阿离这才看向她:“你们大哥,一介江湖人士,平日里也没有什么大的买卖做,他一个劲的仗义疏财,他疏出去的财是从哪来的?”
阿离的话宛如一石惊起千层浪,中原八义的脸上露出了或疑惑,或诧异,或恍然的神情,就连那跪在地上本要认命的虬髯大汉也倏地抬起脑袋,以一副不可置信的神情看向了说出这番话的少女。
“你、你……”
铁传甲已说不出话来,他当年正是受朋友之托,想要去调查翁天杰是否暗中在做绿林盗匪才与他成为的朋友,只是翁天杰是真的把他当成了朋友,对他实在义气,令他没能做出出卖他的事,最后只能不告而别!
可翁天杰做绿林盗匪的时候劫了不少富贵之家,其中还不少有官府的银子,这番行为结下的仇实在比他曾行过的义要沉重得多。
众人见之前那个软硬不吃的大汉露出这副表情,心中顿时也已经有了答案。中原八义的脸色各个惨白,他们实在不愿相信自己的大哥竟然是因为做了绿林盗匪而惹来了杀身之祸,那个独眼妇人更是一副摇摇欲坠的模样。
赵正义见铁传甲此番死不了,立刻煽动道:“不过是个黄毛丫头的猜测!诸位何必……”
他的话刚说到一半,边浩便打断了他,他脸色苍白,声音也有些颤抖:“如姑娘所言,我们没有自己想象中那般了解大哥,此事的确应该再查。”
其他人没有反驳他的发言,各个都低着头。
此处,那独眼妇人已经率先起了身,她的步子依旧有些不稳,却在带领其他人离开前最后看了一眼跪在地上呆愣着的虬髯大汉,“铁传甲,待我们查清了当年的真相再来找你!中原八义,从不错杀无辜之人!”

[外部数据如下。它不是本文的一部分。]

-- ==== Sys2Proof/Machine/FrontEnd.lean ====
section
/-! DEFINITION. The front end (R396 to R417): levels and the fetch window, the packets, pending signals, freezing and going on. -/

namespace Sys2Proof.Machine

/-! ### Reads and writes of the front end (R121, R396, R403) -/

/-- A double-word read by the front end or firmware; none on an error that cannot be corrected (R121, R416). -/
def State.feRead (s : State) (a : Nat) : State × Option Word :=
  if bit a 55 then
    let s' := { s with fresh := s.fresh + 1 }
    if Config.hostReadFails s.fresh then (s', none) else (s', some (w64 (s.readPhys a 8)))
  else if s.hardError 0 0 a 8 then (s, none)
  else (s.softRead (placeNoCore 0) none 0 0 a 8, some (w64 (s.readPhys a 8)))

/-- Bytes written by the front end, firmware or host (R121): a partial write of a burst with an error that cannot be corrected writes nothing. -/
def State.feWrite (s : State) (a : Nat) (bytes : List Byte) : State × Bool :=
  if bit a 55 then (s.writePhys a bytes, true)
  else if s.badWrite 0 0 a bytes.length then (s, false)
  else (((s.softWrite (placeNoCore 0) none 0 0 a bytes.length).clearErrors 0 0 a bytes.length).writePhys a bytes, true)

/-- Whether a tick lies in one of the slots of front end, firmware and host (R119). -/
def isFrontSlot (t : Nat) : Bool := t % 8192 / 64 == 64

/-! ### Levels and the fetch window (R400 to R402) -/

/-- The size of a queue's ring. -/
def QueueState.ring (q : QueueState) : Nat := 2 ^ q.sizelog.toNat

/-- HEAD (R397). -/
def QueueState.head (q : QueueState) : Nat := match q.exec.levels.getLast? with | some l => l.pos | none => 0

/-- Whether a queue executes in its ring. -/
def QueueState.atRing (q : QueueState) : Bool := q.exec.levels.length == 1

/-- The address of double-word k of the packet at the current level: in the ring, modulo its size. -/
def QueueState.dwAddr (q : QueueState) (k : Nat) : Nat :=
  match q.exec.levels with
  | [] => 0
  | l :: _ => if q.atRing then l.base.toNat + (l.pos + 8 * k) % q.ring else l.base.toNat + l.pos + 8 * k

/-- The double-words from the packet on that may be read: below TAIL (the old one in the tick of a TAIL write, R429), or within the buffer. -/
def QueueState.avail (q : QueueState) : Nat :=
  match q.exec.levels with
  | [] => 0
  | l :: _ => if q.atRing then ((q.tailWas.getD q.tail).toNat / 8 * 8 % q.ring + q.ring - l.pos) % q.ring / 8 else l.left / 8

/-- A double-word of the window that differs from memory: it has been read already, or is read now; the manual leaves open which (R402, DESIGN CHOICE, log entry 5).
LPDDR 6 is read in a front-end slot only (R396). -/
def State.pickWindow (s : State) (e : Nat × Word) : State × (Nat × Word) :=
  let cur := w64 (s.readPhys e.1 8)
  if cur = e.2 || !(bit e.1 55 || isFrontSlot s.tick) then (s, e) else ({ s with fresh := s.fresh + 1 }, if Config.readsOld s.fresh then e else (e.1, cur))

/-- A whole window so. -/
def pickAll : FetchWindow → State → FetchWindow × State
  | [], s => ([], s)
  | e :: t, s =>
    let (s, e) := s.pickWindow e
    let (t, s) := pickAll t s
    (e :: t, s)

/-- A queue's window as a tick passes (R402). -/
def State.refreshWindow (s : State) (q : QueueIx) : State :=
  if s.fe.queues[q].exec.window.isEmpty then s else
  let (w, s) := pickAll s.fe.queues[q].exec.window s
  s.updExec (.queue q) fun e => { e with window := w }

/-- The window from the present packet on (R401): bytes behind it are dropped, bytes that now lie within 256 bytes of it enter. -/
def State.fillWindow (s : State) (q : QueueIx) : State :=
  let s := s.refreshWindow q
  let x := s.fe.queues[q]
  let w := (List.range (min 32 x.avail)).map fun k =>
    let a := x.dwAddr k
    match x.exec.window.find? fun e => e.1 == a with
    | some e => e
    | none => (a, w64 (s.readPhys a 8))
  s.updExec (.queue q) fun e => { e with window := w }

/-- Double-word k of the present packet of a queue, through the window; beyond it, from memory. -/
def State.queueDw (s : State) (q : QueueIx) (k : Nat) : Word :=
  let x := s.fe.queues[q]
  match x.exec.window.find? fun e => e.1 == x.dwAddr k with
  | some e => e.2
  | none => w64 (s.readPhys (x.dwAddr k) 8)

/-- Double-word k of the present packet of a queue or graph run. -/
def State.packetDw (s : State) : Source → Nat → Word
  | .queue q, k => s.queueDw q k
  | .graph g, k =>
    match s.fe.graphs[g] with
    | some x => (match x.run with | some e => x.words.getD (e.at' / 8 + k) 0 | none => 0)
    | none => 0

/-- The SIZE of a header (R191). -/
def hdrSize (h : Word) : Nat := bits h.toNat 8 8

/-- The present packet's double-words, header first. -/
def State.packetWords (s : State) (src : Source) : List Word :=
  (List.range (1 + hdrSize (s.packetDw src 0))).map (s.packetDw src)

/-- Whether the packet's reads meet an error, or name no memory (R108, R121, R416, reason 7). -/
def State.packetUnreadable (s : State) (src : Source) : State × Bool :=
  match src with
  | .graph g =>
    -- a graph's packets stand in front-end SRAM
    let a := match s.exec? src with | some e => e.at' | none => 0
    let n := 8 + 8 * hdrSize (s.packetDw src 0)
    if s.hardError 9 g a n then (s, true) else (s.softRead (placeNoCore 0) none 9 g a n, false)
  | .queue q =>
    let x := s.fe.queues[q]
    let addrs := (List.range (1 + hdrSize (s.packetDw src 0))).map x.dwAddr
    if addrs.any fun a => !physOk (BitVec.ofNat 56 a) 8 then (s, true)
    else if addrs.any fun a => bit a 55 then ({ s with fresh := s.fresh + 1 }, Config.hostReadFails s.fresh)
    else if addrs.any fun a => s.hardError 0 0 a 8 then (s, true)
    else (if s.ecc.isEmpty then s else addrs.foldl (fun s a => s.softRead (placeNoCore 0) none 0 0 a 8) s, false)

赵正义和那说书先生见状,也知道主角走了这出戏已经唱不下去,只得跟着走了。
如今破庙里只剩下了阿离、阿飞和已经呆住了的铁传甲。
阿飞看着铁传甲,道:“人不是你害的,你为何不肯将心里的冤屈说出来?”
铁传甲惨笑一声:“人不是我害的,可却他死了,我也本不想让他们知道真相,因为真相只会让他们变得更痛苦……”
阿飞神色莫名道:“你死在他们手里就能让他们不痛苦了么?李寻欢若是知道你死在他们手里,难道不会去调查真相?若是他们日后知道了真相,意识到自己杀错了人,岂不是还要再给你赔命?”
“你的确是一个很好很义气的朋友,可在这个世界上,没有什么是比命更重要的,翁天杰没有意识到这点,所以惹了杀身之祸,你也没有意识到这点,所以想要自己去送死。”
他的发问令铁传甲满头大汗,这个不善言辞的汉子想要解释,却不知该怎么开口:“阿飞少爷,我、我……”
“你的命本就不是你一个人的,你不该认为自己有权去死。”
留下这句话,阿飞已经抱起阿离运起轻功离开了。
回沈家祠堂的路上,阿离却沉默起来。阿飞以为是之前和那些人纠缠的时候受了伤,忙问:“怎么了?是不是哪里伤着了?”
阿离摇了摇头,“我没事,还好恩公来了。”
阿飞奇怪道:“那为什么不开心?”
阿离捂着脸,声音听上去有些哀愁:“哎,我在难过,恩公,你现在肯定认为我是个泼妇。”
“我平时可不是这样的,哎也不能这么说,毕竟以前在甜水巷也经常和关系不好的姐姐们吵架……”说着她立刻抬起头,紧张的看向阿飞:“但如果不是有人惹了我,我肯定不会这样的,我真的很温柔的!”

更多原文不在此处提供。